When multiple point sources are fitted simultaneously (for example many multiply-imaged
background sources in a strong-lens cluster) they are collected in a plain Python
``list`` of ``PointDataset`` objects.

Two I/O surfaces are supported:

- JSON (via :func:`autoconf.output_to_json` / :func:`autoconf.from_json`) — exact
  round-trip, one file per ``PointDataset``; the canonical modeling input.
- CSV (via :meth:`PointDataset.to_csv` / :meth:`PointDataset.from_csv` and the
  module-level :func:`output_to_csv` / :func:`list_from_csv`) — one row per observed
  image, grouped by ``name``, so that tens or hundreds of cluster-scale point sources
  can be edited in a single spreadsheet.
"""
from autoconf import csvable
from typing import List, Tuple, Optional, Union

import autoarray as aa


_BASE_HEADERS = ["name", "y", "x", "positions_noise"]
_FLUX_HEADERS = ["flux", "flux_noise"]
_TIME_DELAY_HEADERS = ["time_delay", "time_delay_noise"]
_REDSHIFT_HEADERS = ["redshift"]



[docs]
class PointDataset:
    def __init__(
        self,
        name: str,
        positions: Union[aa.Grid2DIrregular, List[List], List[Tuple]],
        positions_noise_map: Union[float, aa.ArrayIrregular, List[float]],
        fluxes: Optional[Union[aa.ArrayIrregular, List[float]]] = None,
        fluxes_noise_map: Optional[Union[float, aa.ArrayIrregular, List[float]]] = None,
        time_delays: Optional[Union[aa.ArrayIrregular, List[float]]] = None,
        time_delays_noise_map: Optional[
            Union[float, aa.ArrayIrregular, List[float]]
        ] = None,
        redshift: Optional[float] = None,
    ):
        """
        A collection of the data component that can be used for point-source model-fitting, for example fitting the
        observed positions of a a strongly lensed quasar or supernovae or in strong lens cluster modeling, where
        there may be many tens or hundreds of individual source galaxies each of which are modeled as a point source.

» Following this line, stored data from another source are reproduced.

/-- CTXLOAD. The poison of image words is not carried: an image's values have poison bits of their own. -/
def execCtxload (d a : BitVec 7) (s : State) : Res :=
  let n := { s.me.scalarNeed [d.toNat] [a.toNat] with sup := true }
  issue n (waitPerformed fun s =>
    let x := s.me.getS a.toNat
    let base := x.val.toNat
    consume [x] (fun s =>
      if base % 64 != 0 || classOf base != .global then giveStatus n d 0x81 s
      else match State.engineLines s.who accLoad 2 base 8 s with
        | (.bad _, s) => giveStatus n d 0x80 s
        | (.wait, s) => .next s
        | (.keys ks, s) =>
          let size := leValue ((ks.drop 4).map (Memory.read s.mem)) % 2 ^ 22
          match State.engineLines s.who accLoad (size / 128 + 2) base size s with
          | (.bad _, s) => giveStatus n d 0x80 s
          | (.wait, s) => .next s
          | (.keys ks, s) =>
            let img := ks.map (Memory.read s.mem)
            let s := s.noteRead (ks.map unitOf).eraseDups
            match readImage img with
            | none => giveStatus n d 0x82 s
            | some p =>
              if bitOf p.flags 3 && p.package != packageId then giveStatus n d 0x83 s
              else if !s.mayLoad p.agent.part then giveStatus n d 0x84 s
              else acceptImage n d p img s) s) s

end Sys2Proof.Machine
end

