/-- A granule that is stored again frees its old run and takes a new one as one event: the goal is judged on what FREE then is
(R375, R377). -/
def State.stillWorking (s : State) (p : Nat) (was : Bool) : State :=
  if was && !(s.part p).working && s.belowGoal p then s.updPart p fun q => { q with working := true } else s

/-- Change COUNT of a generation. -/
def PaletteState.bump (gen up : Bool) (t : PaletteState) : PaletteState :=
  let f (g : Palette) : Palette := { g with count := if up then g.count + 1 else g.count - 1 }
  if gen then { t with gen1 := f t.gen1 } else { t with gen0 := f t.gen0 }

/-- The old form of a granule goes: its chunks return to its owner's pool, and its generation counts one less. -/
def State.releaseGranule (s : State) (g : Nat) : State :=
  let e := (s.granules.get 0 g).toNat
  if e = 0 then s
  else
    let p := bitsOf e 55 52
    let c := granuleHome g
    let s := s.setFree p c (s.freeAt p c + chunksOf e)
    let s := if bitsOf e 63 62 = 1 then s.updPalette p (c / 6) (PaletteState.bump (bitOf e 58) false) else s
    let lo := chunkKey c (runOf e)
    { s with granules := s.granules.remove g
             chunks := s.chunks.filter fun x => decide (x.1 < lo ∨ lo + chunksOf e ≤ x.1) }

/-- Every granule of a machine range becomes ZERO, its copies are dropped without being written back, and its bytes
read zero (R371). -/
def State.zeroRange (s : State) (lo n : Nat) : State :=
  let inside (k size : Nat) : Bool := decide (lo ≤ k * size ∧ k * size < lo + n)
  let lines := (s.dir.filter fun c => inside c.1 128).map (·.1)
  let s := s.dropCopies none lines
  let s := ((s.granules.filter fun c => inside c.1 512).map (·.1)).foldl State.releaseGranule s
  { s with dir := s.dir.filter fun c => !inside c.1 128, mem := Memory.clear s.mem lo n,
           poison := s.poison.filter fun c => !inside c.1 4 }

/-! ### Free-page stacks (R370, R371) -/

/-- What a stack holds on chip, and how many entries below that its ring holds. -/
def State.setStack (s : State) (p k : Nat) (top : List Nat) (deep : Nat) : State :=
  s.updPart p fun q => { q with freePages := q.freePages.put [] k top, ringCounts := q.ringCounts.put 0 k deep }

/-- A stack whose top entry has gone takes the uppermost entry of its ring back on chip, whose place in the ring keeps its bytes
(R356, log 11). -/
def State.refillStack (s : State) (p k : Nat) (rest : List Nat) : State :=
  match (s.part p).ringCounts.get 0 k with
  | 0 => s.setStack p k rest 0
  | n + 1 => s.setStack p k (rest ++ [s.rd (s.ringEntry p k n) 8]) n

/-- A page goes on top of a stack; of more than 64 entries the lowest on chip goes into the ring (R356, log 11). -/
def State.pushStack (s : State) (p k m : Nat) : State :=
  let l := m :: (s.part p).freePages.get [] k
  let n := (s.part p).ringCounts.get 0 k
  if l.length ≤ 64 then s.setStack p k l n
  else (s.devWrite (s.ringEntry p k n) 8 (l.getLastD 0)).setStack p k l.dropLast (n + 1)

/-- Pop a page from the first present stack of some that is not empty. -/
def State.popPage (s : State) (p : Nat) : List Nat → Option (Nat × State)
  | [] => none
  | k :: ks =>
    match (if s.stackPresent p k then (s.part p).freePages.get [] k else []) with
    | m :: rest => some (m, s.refillStack p k rest)
    | [] => s.popPage p ks

/-- The stacks of size z in the order a die asks them. -/
def stackOrder (d z : Nat) : List Nat := (List.range 4).map fun i => stackKey ((d + i) % 4) z

/-- The home die of an HBM page. -/
abbrev homeDie (m : Nat) : Nat := m / 0x2000000000 / 3

/-- The held lines of a partition. -/
def State.heldLines (s : State) (p : Nat) : List (Nat × DirEntry) :=
  s.dir.filter fun c => c.2.st = .held && s.pageOwner (c.1 * 128 / 65536 * 65536) = some p

/-- Where no hold of a partition is left, its episode ends, and SPACE_EXHAUSTED with it (R376, R379). -/
def State.endEpisode (s : State) (p : Nat) : State :=
  if !(s.heldLines p).isEmpty || (s.part p).episode.isNone then s
  else
    let was := (s.part p).exhausted.isSome
    let s := s.updPart p fun q => { q with episode := none, exhausted := none, stuckSent := false }
    if was then s.sendEvent 0x06 (some p) 0 0 else s

/-- Take a page of a partition: its bytes read zero, held lines of it are dropped, and its frames are set (R371, R376). -/
def State.takePage (s : State) (p m z st : Nat) : State :=
  ((s.zeroRange m (pageBytes z)).endEpisode p).frameTaken (subPages m z) st

/-- Push a page as PUSHPG does. -/
def State.pushPage (s : State) (p m z : Nat) : State :=
  let s := ((s.zeroRange m (pageBytes z)).endEpisode p).frameSet (subPages m z) 0
  let k := if 0x100000000000 ≤ m then 12 else stackKey (homeDie m) z
  s.pushStack p k m

/-- Whether the frame table may be used (R444). -/
def State.framesValid (s : State) : Bool := s.rd frameTblAddr 8 % 2 = 1

/-- POPPG (R371). A thread for which no partition acts finds no page. -/
def execPoppg (d : BitVec 7) (z : BitVec 3) (s : State) : Res :=
  let n := { s.me.scalarNeed [d.toNat] [] 0 with legal := decide (z.toNat < 3) }
  issue n (waitPerformed fun s =>
    match s.partOf s.me with
    | none => giveStatus n d 0 s
    | some p =>
      let k := pageBytes z.toNat / 65536
      let (a, u) := s.allocated p
      let user := !s.me.regs.priv
      if !s.framesValid || s.partField p 0x120 8 < a + k || (user && decide (s.partField p 0x128 8 < u + k)) then
        giveStatus n d 0 s
      else match s.popPage p (stackOrder (if s.me.isTeam then s.me.die else 0) z.toNat) with
        | none => giveStatus n d 0 s
        | some (m, s) => giveStatus n d m (s.takePage p m z.toNat (if user then 2 else 1))) s

/-- PUSHPG (R371). -/
def execPushpg (a : BitVec 7) (z : BitVec 3) (s : State) : Res :=
  let n := { s.me.scalarNeed [] [a.toNat] 0 with legal := decide (z.toNat < 3) }
  issue n (waitPerformed fun s =>
    let x := s.me.getS a.toNat
    consume [x] (fun s =>
      let m := x.val.toNat
      let states := if s.me.regs.priv then [1, 2] else [2]
      match s.partOf s.me with
      | none => trap .illegal s
      | some p =>
        if !s.framesValid || targetOf m != .hbm || m % pageBytes z.toNat != 0 ||
            !s.framesIn (subPages m z.toNat) p states || !s.stackPresent p (stackKey (homeDie m) z.toNat) then
          trap .illegal s
        else if s.ranges.any fun r => !r.recalled && r.pieces.any fun q =>
            decide (q.1 < m + pageBytes z.toNat ∧ m < q.1 + q.2) then hold s
        else .next (retire n (s.pushPage p m z.toNat))) s) s

/-! ### Palettes (R373, R374) -/

/-- Merge two lists sorted by weight, the first list's items first among equals. -/
def mergeWeights : Nat → List (Nat × List Nat) → List (Nat × List Nat) → List (Nat × List Nat)
  | 0, xs, ys => xs ++ ys
  | _ + 1, [], ys => ys
  | _ + 1, xs, [] => xs
  | n + 1, x :: xs, y :: ys =>
    if x.1 ≤ y.1 then x :: mergeWeights n xs (y :: ys) else y :: mergeWeights n (x :: xs) ys

/-- Join neighbours two by two. -/
def pairUp : List (Nat × List Nat) → List (Nat × List Nat)
  | x :: y :: rest => (x.1 + y.1, x.2 ++ y.2) :: pairUp rest
  | _ => []

/-- Code lengths of at most 15 bits for weighted symbols, sorted by weight: the number of packages that hold each symbol
after 15 rounds of package and merge. -/
def codeLengths (coins : List (Nat × List Nat)) : List Nat :=
  let n := coins.length
  let last := (List.range 14).foldl (fun prev _ => mergeWeights (4 * n + 4) coins (pairUp prev)) coins
  ((last.take (2 * n - 2)).flatMap (·.2))

/-- Order two (value, count) entries: more frequent first, then the lower value. -/
def insertFreq (x : Nat × Nat) : List (Nat × Nat) → List (Nat × Nat)
  | [] => [x]
  | y :: ys => if x.2 > y.2 || (x.2 == y.2 && decide (x.1 < y.1)) then x :: y :: ys else y :: insertFreq x ys

/-- Order coins by weight, the earlier symbol first among equals. -/
def insertCoin (x : Nat × List Nat) : List (Nat × List Nat) → List (Nat × List Nat)
  | [] => [x]
  | y :: ys => if x.1 < y.1 then x :: y :: ys else y :: insertCoin x ys

/-- The palette built from a histogram: the 255 most frequent values, and the escape (R374). -/
def buildPalette (hist : Cells Nat) : Palette :=
  let sorted := hist.foldl (fun l c => insertFreq c l) []
  let best := sorted.take 255
  let rest := ((sorted.drop 255).map (·.2)).sum
  let coins : List (Nat × List Nat) := (best.zipIdx.map fun c => (c.1.2, [c.2])) ++ [(rest, [256])]
  let hits := codeLengths (coins.foldl (fun l c => insertCoin c l) [])
  let len (i : Nat) : Nat := if coins.length = 1 then 1 else (hits.filter (· == i)).length
  { vals := best.map fun c => BitVec.ofNat 32 c.1, lens := (List.range best.length).map len, escLen := len 256, valid := true }

/-- PALETTE_INSTALL (R374): 2^20 write-backs have been sampled and no granule uses the other generation. -/
def execPaletteInstall (part die : Nat) (s : State) : Res :=
  let t := s.palette part die
  let other := if t.current then t.gen0 else t.gen1
  if t.learning && decide (2 ^ 20 ≤ t.sampled) && other.count == 0 then
    let new := buildPalette t.hist
    .next (s.updPalette part die fun t =>
      { t with gen0 := if t.current then new else t.gen0, gen1 := if t.current then t.gen1 else new,
               current := !t.current, learning := false, sampled := 0, hist := [] })
  else noEvent "PALETTE_INSTALL"

/-! ### Write-backs (R373 to R376) -/

/-- A write-back teaches the palette of its partition on its die, when one is being learnt: learning begins with the first one after
COMP is set or the partition reset, and after every 2^RESAMP of them, so with the one that follows (R374). -/
def State.teach (s : State) (p d g : Nat) : State :=
  let comp := bitOf (s.partField p 0 4) 2
  let resamp := s.partDefault p 0x13C 4 34
  s.updPalette p d fun t =>
    let n := t.writeBacks + 1
    let t := { t with writeBacks := n }
    let t := if comp && !t.learning && (!t.begun || (n - 1 != 0 && (n - 1) % 2 ^ resamp = 0)) then { t with learning := true, sampled := 0, hist := [] } else t
    let t := { t with begun := comp }
    if t.learning && t.sampled < 2 ^ 20 then
      { t with sampled := t.sampled + 1,
               hist := (s.granuleWords g).foldl (fun h w => h.put 0 w.toNat (h.get 0 w.toNat + 1)) t.hist }
    else t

        The name of the dataset is required for point-source model-fitting, as it pairs a point-source dataset with
        its corresponding point-source in the model-fit. For example, if a dataset has the name `source_1`, it will
        be paired with the `Point` model-component which has the name `source_1`. If a dataset component is not
        successfully paired with a model-component, an error is raised.

        Parameters
        ----------
        name
            The name of the point source dataset which is paired to a `Point` in the `Model`.
        positions
            The image-plane (y,x) positions of the point-source.
        positions_noise_map
            The noise-value of every (y,x) position, which is typically the pixel-scale of the data.
        fluxes
            The image-plane flux of each observed point-source of light.
        fluxes_noise_map
            The noise-value of every observed flux, which is typically measured from the pixel values of the pixel
            containing the point source after convolution with the PSF.
        time_delays
            The time delays of each observed point-source of light in days.
        time_delays_noise_map
            The noise-value of every observed time delay, which is typically measured from the time delay analysis.
        redshift
            The redshift of the source. Optional; when provided it is carried through CSV round-trips alongside
            the positions so cluster-scale workflows can encode per-source redshifts in a single spreadsheet.
        """

        self.name = name

        # Ensure positions is a Grid2DIrregular
        self.positions = (
            positions
            if isinstance(positions, aa.Grid2DIrregular)
            else aa.Grid2DIrregular(values=positions)
        )

        # Ensure positions_noise_map is an ArrayIrregular
        if isinstance(positions_noise_map, float):
            positions_noise_map = [positions_noise_map] * len(self.positions)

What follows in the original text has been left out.